So, now I've read the text book I thought I'd actually get onto writing my first shader from scratch (about bloody time).
I wanted to make the simplest possible program that I could that used vertex shaders (skipping pixel shaders for now), so no effect files and nothing too adventurous. I started off with the HLSLwithoutEffects sample included in the DirectX SDK.
A little over 3 years ago I wrote up a cubic patch renderer in visual basic (Original Article) that worked by manually computing the cubic function for each vertex on the CPU and then performing a lock/write/unlock operation on the vertex buffer. The update operation was most certainly not real-time, but it didn't matter.
So I decided I'd implement my cubic expansion as a vertex shader and do the same thing in real-time. The mathematics is dead simple - basically expand out (A+B)3o(C+D)3 and put in coefficients to control the curve. See the aforementioned article for the actual formulae.
My only concern was that the length of the shader might be prohibitive for a vs_2_0 profile - but with optimizations enabled it worked out as a reasonable 64 instructions.
I've uploaded the full assembly listing and the original HLSL Shader if you're interested.
Any veteran shader programmers looking at this will probably be able to spot some dodgy bits, but I plan to use the above shader as an optimization test bed.
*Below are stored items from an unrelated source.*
-- ==== Sys2Proof/Machine/Memory.lean ====
section
/-! DEFINITION. The packet buffer `B` (10_state.md R20, 20_memory.md R40) as a list of cells in one
canonical form, its byte accesses (00_scope.md R11), its whole-buffer images and the block port lanes
(20_memory.md R44). -/

namespace Sys2Proof.Machine

/-- The buffer: (index, byte) cells, indices rising, none of them equal to what an unlisted index
reads as. -/
abbrev Memory := List Host.Cell

/-- What an unlisted index reads as: the reset contents of the reference configuration (R31), the
null packet `47 1F FF 00 FF ...`. -/
def unlistedByte (a : Nat) : Byte :=
  match a with
  | 0 => 0x47
  | 1 => 0x1F
  | 3 => 0x00
  | _ => 0xFF

/-- The canonical form of a buffer. -/
abbrev Memory.wf (m : Memory) : Prop :=
  m.Pairwise (fun c d => c.1 < d.1) ∧ ∀ c ∈ m, c.1 < 188 ∧ c.2 ≠ unlistedByte c.1

/-- The byte a list of cells gives for an address. -/
def Memory.lookupByte (m : Memory) (a : Nat) : Byte :=
  match m with
  | [] => unlistedByte a
  | c :: rest => if c.1 = a then c.2 else Memory.lookupByte rest a

/-- The cells without those of address `a`. -/
def Memory.eraseByte (m : Memory) (a : Nat) : Memory := m.filter fun c => c.1 ≠ a

/-- The cells with `(a, v)` placed in rising order. -/
def Memory.placeByte (m : Memory) (a : Nat) (v : Byte) : Memory :=
  match m with
  | [] => [(a, v)]
  | c :: rest => if a < c.1 then (a, v) :: c :: rest else c :: Memory.placeByte rest a v

/-- The cells with address `a` set to `v`; the value an unlisted address reads as is not listed. -/
def Memory.insertByte (m : Memory) (a : Nat) (v : Byte) : Memory :=
  if v = unlistedByte a then m.eraseByte a else (m.eraseByte a).placeByte a v

/-- `B[i]` (R11). -/
def Memory.read (m : Memory) (i : Index) : Byte := m.lookupByte i.val

/-- `B[i] <- v` (R11). -/
def Memory.write (m : Memory) (i : Index) (v : Byte) : Memory := m.insertByte i.val v

/-- The buffer whose byte `i` is `f i`, for all 188 bytes at once (R47: one atomic step). -/
def Memory.ofBytes (f : Index → Byte) : Memory :=
  (List.finRange 188).filterMap fun i =>
    if f i = unlistedByte i.val then none else some (i.val, f i)

/-- `for i in lo..hi: B[i] <- v`. -/
def Memory.fill (m : Memory) (lo hi : Nat) (v : Byte) : Memory :=
  Memory.ofBytes fun i => if lo ≤ i.val ∧ i.val ≤ hi then v else m.read i

/-- `MemRead(i, n)`: `{B[i], B[i+1], ..., B[i+n-1]}`, first byte most significant (R11, R42). -/
def Memory.readBytes (m : Memory) (i n : Nat) (h : i + n ≤ 188) : BitVec (8 * n) :=
  match n with
  | 0 => 0#0
  | k + 1 =>
    (m.readBytes i k (by omega) ++ m.read ⟨i + k, by omega⟩ : BitVec (8 * k + 8)).cast (by omega)

/-- `MemWrite(i, n, v)`: most significant byte at the lowest index (R11, R42). -/
def Memory.writeBytes (m : Memory) (i n : Nat) (h : i + n ≤ 188) (v : BitVec (8 * n)) : Memory :=
  match n with
  | 0 => m
  | k + 1 =>
    (m.writeBytes i k (by omega) (v.extractLsb' 8 (8 * k))).write ⟨i + k, by omega⟩
      (v.extractLsb' 0 8)

/-- Byte `i` of the null packet (44_packet_view.md R190). -/
def nullByte (cfg : Config) (i : Index) : Byte :=
  match i.val with
  | 0 => 0x47
  | 1 => cfg.nullB1
  | 2 => 0xFF
  | 3 => cfg.nullB3
  | _ => 0xFF

/-- The null packet, all 188 bytes (R190). -/
def nullPacket (cfg : Config) : Memory := Memory.ofBytes (nullByte cfg)

/-- The buffer after reset number `draw` (70_reset_and_hazards.md R240). -/
def resetBuffer (cfg : Config) (draw : Nat) : Memory :=
  match cfg.resetMode with
  | .nullPacket => nullPacket cfg
  | .unspecified => Memory.ofBytes fun i => Config.freeByte draw i.val

/-- Lane `[8i+7:8i]` of a block port (R44). -/
def laneOf (b : Block) (i : Index) : Byte := b.extractLsb' (8 * i.val) 8

/-- The block port value whose lane `i` is `f i` (R44): byte 0 in the lowest lane. -/
def packLanes (f : Index → Byte) : Block :=
  (List.finRange 188).foldr (fun i acc => (acc <<< 8) ||| (f i).setWidth 1504) 0

end Sys2Proof.Machine
end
I reckon it'll be a classic case that the D3DX compiler can write far better code than I can, but it'll be interesting to see if I can shave any instructions off [grin]
I've not got the code in a clean-enough state to put up publicly, but I'll see about cleaning it up and posting it in the next couple of days. Might well be of interest to some people...??
(click to enlarge)
I thought I'd make a brief comment on the performance of this. Whilst I've not done any extensive profiling, the last screenshot above is definitely doing a good job of stressing out my Radeon 9800 Pro's vertex pipelines [grin]
As the screenshot shows, there are 65,536 vertices in the mesh, each of which is being thrown into that 64 instruction shader. The frame rate is a respectable 147.42 fps.
That means that, as a crude statistic, the vertex shaders are pumping out a decent 9.7 million vertices every second and churning through the best part of 620 million instructions each second.
I wonder what it'd pull off with a GeForce 7800 [wow].